Two weeks later, I received a bill for seven thousand
dollars. Seven thousand. I hadn’t even stayed overnight. Maybe for the other
53% this isn’t much, but for the rest of us, this is several months of wages
(at the time, for my family, six months’ worth).
My hands trembling, tears dripping on my shirt, I sat on a
bench at the park while my two-year-old son played on the jungle gym, and I
called the hospital to see if I could work something out. There was nothing
they could do, they said. I didn’t have insurance. But because I had credit
cards, they assumed I should be able to pay. Apparently, it didn’t matter that
those cards were maxed out—as they’d been used in the months before to buy
other important things, like groceries.
Three years later, my husband is a Registered Nurse working
two excellent jobs, and though I’m still working as an adjunct instructor
between several different colleges and universities in New Mexico where we now
live, my family has access to health insurance. For now. But tomorrow?

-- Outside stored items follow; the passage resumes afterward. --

/-- A view of the state that the contexts and the error counters are no part of. -/
theorem dropTails_view {β : Type} (view : State → β) (hmod : ∀ s c f, view (modDelivery s c f) = view s)
    (hcount : ∀ s c, view (countError s c) = view s) (s : State) (q : Nat) : view (dropTails s q) = view s := by
  rw [dropTails_eq]
  refine foldl_keeps view (fun s e => ?_) s.ctxs s
  rw [dropContext]
  split
  · rfl
  · exact (foldl_keeps view (fun s _ => hcount s e.1) _ _).trans (hmod ..)

theorem dropTails_mem (s : State) (q : Nat) : (dropTails s q).mem = s.mem := dropTails_view State.mem (fun _ _ _ => rfl) (fun _ _ => rfl) s q
theorem dropTails_queues (s : State) (q : Nat) : (dropTails s q).queues = s.queues := dropTails_view State.queues (fun _ _ _ => rfl) (fun _ _ => rfl) s q
theorem dropTails_parts (s : State) (q : Nat) : (dropTails s q).parts = s.parts := dropTails_view State.parts (fun _ _ _ => rfl) (fun _ _ => rfl) s q

/-- Whether a context holds no tail for a queue. -/
def HoldsNone (q : Nat) (c : Delivery) : Prop := ∀ t ∈ c.tails, tailQueue t ≠ q

theorem holdsNone_withoutTails (q : Nat) (c : Delivery) : HoldsNone q (withoutTails q c) := by
  intro t ht
  simpa using (List.mem_filter.1 ht).2

theorem HoldsNone.of_filter {q : Nat} {c : Delivery} (h : c.tails.filter (fun t => tailQueue t == q) = []) : HoldsNone q c := by
  intro t ht
  simpa using List.filter_eq_nil_iff.1 h t ht

/-- The entries after one context's tails are dropped: as before, or without tails for the queue, which that context is in any case. -/
theorem dropContext_ctxs {q : Nat} {s : State} {e x : Nat × Delivery} (hx : x ∈ (dropContext q s e).ctxs) :
    (x ∈ s.ctxs ∧ (x = e → HoldsNone q x.2)) ∨ HoldsNone q x.2 := by
  rw [dropContext] at hx
  split at hx
  · next h => exact .inl ⟨hx, fun he => he ▸ .of_filter h⟩
  · rw [foldl_keeps State.ctxs (f := fun s _ => countError s e.1) (fun _ _ => rfl)] at hx
    obtain ⟨y, hy, rfl⟩ := List.mem_map.1 hx
    split
    · exact .inr (holdsNone_withoutTails q y.2)
    · next h => exact .inl ⟨hy, fun he => absurd (congrArg Prod.fst he) h⟩

/-- Once the tails of the contexts of a list are dropped, every entry is one that stood before and is not in the list, or holds none. -/
theorem foldl_dropContext_ctxs {q : Nat} (l : List (Nat × Delivery)) (s : State) {x : Nat × Delivery}
    (hx : x ∈ (l.foldl (dropContext q) s).ctxs) : (x ∈ s.ctxs ∧ x ∉ l) ∨ HoldsNone q x.2 := by
  induction l generalizing s with
  | nil => exact .inl ⟨hx, List.not_mem_nil⟩
  | cons e r ih =>
    rcases ih _ hx with ⟨hmem, hr⟩ | hnone
    · rcases dropContext_ctxs hmem with ⟨hmem, he⟩ | hnone
      · by_cases hxe : x = e
        · exact .inr (he hxe)
        · exact .inl ⟨hmem, by simp [hxe, hr]⟩
      · exact .inr hnone
    · exact .inr hnone

theorem dropTails_holdsNone {s : State} {q x : Nat} {y : Delivery} (h : ctxGet (dropTails s q) x = some y) : HoldsNone q y := by
  rw [dropTails_eq] at h
  obtain ⟨e, he, rfl⟩ := Option.map_eq_some_iff.1 h
  rcases foldl_dropContext_ctxs s.ctxs s (List.mem_of_find?_eq_some he) with ⟨hmem, hnot⟩ | hnone
  · exact absurd hmem hnot
  · exact hnone

/-! ### Queue descriptors (R37, R41) -/

/-- Whether a descriptor moves its queue (R37). -/
def movesQueue (old desc : BitVec 256) : Bool :=
  qRing old != qRing desc || qComp old != qComp desc || qPart old != qPart desc || qLogN old != qLogN desc

/-- The state in which an accepted descriptor stands: one that moves the queue has restarted it (R37). -/
def descriptorTaken (s : State) (q : Nat) (desc : BitVec 256) : State :=
  if movesQueue (queueOf s q).desc desc then
    dropTails (modQueue (modQueue s q (fun x => { x with desc := desc })) q (fun x => { x with head := 0, taild := 0, count := 0 })) q
  else modQueue s q (fun x => { x with desc := desc })

theorem descriptorTaken_moves {s : State} {q : Nat} {desc : BitVec 256} (h : qRing desc ≠ qRing (queueOf s q).desc) :
    descriptorTaken s q desc =
      dropTails (modQueue (modQueue s q (fun x => { x with desc := desc })) q (fun x => { x with head := 0, taild := 0, count := 0 })) q := by
  simp [descriptorTaken, movesQueue, h.symm]

theorem descriptorTaken_mem (s : State) (q : Nat) (desc : BitVec 256) : (descriptorTaken s q desc).mem = s.mem := by
  rw [descriptorTaken]
  split
  · exact dropTails_mem ..
  · rfl

theorem queueOf_descriptorTaken_desc (s : State) (q : Nat) (desc : BitVec 256) : (queueOf (descriptorTaken s q desc) q).desc = desc := by
  rw [descriptorTaken]
  split
  · rw [queueOf_congr (dropTails_queues ..)]; simp
  · simp

theorem queueOf_descriptorTaken_ne (s : State) {q q' : Nat} (desc : BitVec 256) (h : q' ≠ q) :
    queueOf (descriptorTaken s q desc) q' = queueOf s q' := by
  rw [descriptorTaken]
  split
  · rw [queueOf_congr (dropTails_queues ..), queueOf_modQueue_ne _ _ h, queueOf_modQueue_ne _ _ h]
  · exact queueOf_modQueue_ne _ _ h

theorem queueDescriptorWrite_refused {s : State} (hup : mcUp s = true) {q : Nat} {desc : BitVec 256} (h : queueBad desc = true ∨ 256 ≤ q)
    (head : Option (BitVec 32)) : exec (.queueDescriptorWrite q desc head) s = .next (emit s (.refused 2)) := by
  change execQueueDescriptorWrite q desc head s = _
  rw [execQueueDescriptorWrite, asked_up hup]
  refine if_pos ?_
  rcases h with h | h
  · exact .inr (.inl h)
  · exact .inl h

/-- A well-formed descriptor for a queue that is not enabled is taken, and HEAD and TAILD with it where the request gives them. -/
theorem queueDescriptorWrite_taken {s : State} (hup : mcUp s = true) {q : Nat} {desc : BitVec 256} (hok : queueBad desc = false) (hq : q < 256)
    (hoff : qEn (queueOf s q).desc = false) (head : Option (BitVec 32)) : exec (.queueDescriptorWrite q desc head) s =
      .next (match head with
        | none => descriptorTaken s q desc
        | some h => modQueue (descriptorTaken s q desc) q (fun x => { x with head := h, taild := h })) := by
  change execQueueDescriptorWrite q desc head s = _
  rw [execQueueDescriptorWrite, asked_up hup]
  dsimp only
  rw [if_neg (by simp [hok, hoff, hq])]
  cases head <;> rfl

/-! ### HALTED cleared (R41) -/

theorem qHalted_clear (d : BitVec 256) : qHalted (d &&& ~~~(2 : BitVec 256)) = false := by simp [qHalted, bit]
theorem qEn_clear (d : BitVec 256) : qEn (d &&& ~~~(2 : BitVec 256)) = qEn d := by simp [qEn, bit]

/-- A queue with HALTED clear. -/
def clearHalted (x : HwQueue) : HwQueue := { x with desc := x.desc &&& ~~~(2 : BitVec 256) }

theorem haltedClear_keeps {s : State} (hup : mcUp s = true) (q : Nat) : exec (.haltedClear q none) s = .next (modQueue s q clearHalted) := by
  change execHaltedClear q none s = _
  rw [execHaltedClear, asked_up hup]
  rfl

theorem haltedClear_moves {s : State} (hup : mcUp s = true) {q : Nat} {v : BitVec 32}
    (h : (v - (queueOf s q).head).toNat ≤ 2 ^ qLogN (queueOf s q).desc) :
    exec (.haltedClear q (some v)) s = .next (modQueue (modQueue s q clearHalted) q (fun x => { x with taild := v })) := by
  change execHaltedClear q (some v) s = _
  rw [execHaltedClear, asked_up hup]
  exact if_neg (Nat.not_lt.2 h)

/-! ### Compositions (R46) -/

/-- An easel pair and a channel given to a partition at its composition. -/
def ownPair (p : Nat) (s : State) (k : Nat) : State :=
  modEasel (modEasel s (2 * k) (fun e => { e with owner := some p })) (2 * k + 1) (fun e => { e with owner := some p })
def ownChan (p : Nat) (s : State) (c : Nat) : State := modChan s c (fun x => { x with owner := some p })

/-- The easels and channels of a composition given to their partition. -/
def ownAll (s : State) (p : Nat) (pairs channels : List Nat) : State := channels.foldl (ownChan p) (pairs.foldl (ownPair p) s)

theorem ownAll_mem (s : State) (p : Nat) (pairs channels : List Nat) : (ownAll s p pairs channels).mem = s.mem :=
  (foldl_keeps State.mem (fun _ _ => by rfl) channels _).trans (foldl_keeps State.mem (fun _ _ => by rfl) pairs s)

theorem ownAll_parts (s : State) (p : Nat) (pairs channels : List Nat) : (ownAll s p pairs channels).parts = s.parts :=
  (foldl_keeps State.parts (fun _ _ => by rfl) channels _).trans (foldl_keeps State.parts (fun _ _ => by rfl) pairs s)

theorem ownAll_easels (s : State) (p : Nat) (pairs channels : List Nat) :
    (ownAll s p pairs channels).easels = (pairs.foldl (ownPair p) s).easels :=
  foldl_keeps State.easels (fun _ _ => by rfl) channels _

theorem ownPair_owner (p : Nat) (s : State) (k e : Nat) (h : e = 2 * k ∨ e = 2 * k + 1 ∨ (easelOf s e).owner = some p) :
    (easelOf (ownPair p s k) e).owner = some p := by
  simp only [ownPair, easelOf_modEasel]
  grind

theorem ownAll_easel (s : State) (p : Nat) {pairs : List Nat} (channels : List Nat) {k e : Nat} (hk : k ∈ pairs) (he : e = 2 * k ∨ e = 2 * k + 1) :
    (easelOf (ownAll s p pairs channels) e).owner = some p := by
  have hfold : (easelOf (pairs.foldl (ownPair p) s) e).owner = some p :=
    foldl_sets (P := fun s => (easelOf s e).owner = some p) (fun s => ownPair_owner p s k e (he.imp_right .inl))
      (fun s x h => ownPair_owner p s x e (.inr (.inr h))) hk s
  rw [easelOf, ownAll_easels]
  exact hfold

theorem ownAll_chan (s : State) (p : Nat) (pairs : List Nat) {channels : List Nat} {c : Nat} (hc : c ∈ channels) :
    (chanOf (ownAll s p pairs channels) c).owner = some p := by
  refine foldl_sets (P := fun s => (chanOf s c).owner = some p) (fun s => ?_) (fun s x h => ?_) hc _
  · simp [ownChan, chanOf_modChan]
  · simp only [ownChan, chanOf_modChan]
    split <;> simp [h]

theorem partitionComposition_refused {s : State} (hup : mcUp s = true) {p : Nat} {pairs channels queues : List Nat} (counters quota : Nat)
    (h : pairs = [] ∨ channels.length < 8 ∨ queues = [] ∨ 40 ≤ p) :
    exec (.partitionComposition p pairs channels queues counters quota) s = .next (emit s (.refused 4)) := by
  change execPartitionComposition p pairs channels queues counters quota s = _
  rw [execPartitionComposition, asked_up hup]
  refine if_pos ?_
  grind

/-- A partition as it is composed, with the scheduling word of its number (R52). -/
def composedPart (s : State) (p : Nat) (pairs channels queues : List Nat) (counters quota : Nat) : Part :=
  { Part.reset with sched := (partOf s p).sched, exists_ := true, pairs := pairs, chans := channels, queues := queues, nCounters := counters, quota := quota }

/-- Whether a list names what a partition that exists owns. -/
def ownedElsewhere (s : State) (f : Part → List Nat) (l : List Nat) : Bool :=
  (s.parts.filter (fun e => e.2.exists_)).any (fun e => (f e.2).any (fun x => l.contains x))

theorem ownedElsewhere_eq_false {s : State} {f : Part → List Nat} {l : List Nat} (h : ∀ e ∈ s.parts, e.2.exists_ = true → ∀ x ∈ f e.2, x ∉ l) :
    ownedElsewhere s f l = false := by
  refine List.any_eq_false.2 fun e he => ?_
  obtain ⟨hmem, hex⟩ := List.mem_filter.1 he
  simpa using h e hmem hex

You, Mr. Romney, seem to believe that far too many
Americans are dependent on government support and this is not sustainable or
desirable. You’d like Americans to be industrious, hard-working,
self-supporting and contributing to the country’s growing economy. Well,
my family is on our way to our American dream, but getting started sometimes
means being in a position of needing government (as well as community and family)
assistance. Our story represents millions of young families struggling
financially to get started in successful careers. In many other facets of life
it is considered common sense to give beginners the extra help they need to get
started. It is a naive and arrogant insult for someone born with a silver
spoon in his mouth to criticize a beginning family for needing help getting
started.
We aren’t moochers, we are the young, the next generation
coming of age and continuing the American experience. We (especially mothers)
are the strength of this nation. Previous generations of Americans have helped
their young come into young adulthood (e.g., GI Bill, tuition free college in
California in the 1960s); why should we now be sacrificed to giant finance (privatizing
social security and our schools, vouchering Medicare)?
I’d rather live in a country where loss of job, loss of
health insurance, loss of baby does not equal immense debt—financial stress
atop heart ache. In a country where we needn’t miscarry our dreams amidst
painful obstacles but can emerge healed, triumphant, and ready to begin anew.
For Obama’s healthcare plan, for the access ALL women should
have to affordable healthcare, for the 47%, for my family, I am voting for
Obama.
Sincerely,
Jennifer Givhan
Jennifer Givhan was a 2010 PEN Emerging Voices Fellow, a
2011 St. Lawrence Book Award finalist, and a 2012 National Latino Writers'
scholarship recipient. Her poetry and fiction have appeared in over forty
journals, including Rattle, The Los Angeles Review, and The Feminist Wire. She
teaches at several colleges, including The University of New Mexico, and is an
MFA student at Warren Wilson College, where she is the recipient of a grant.
She recently landed an agent for her first novel and is at work on her second
novel, as well as a second collection of poetry. She adopted her beautiful son
in 2007 and gave birth to her strong, healthy daughter in 2010.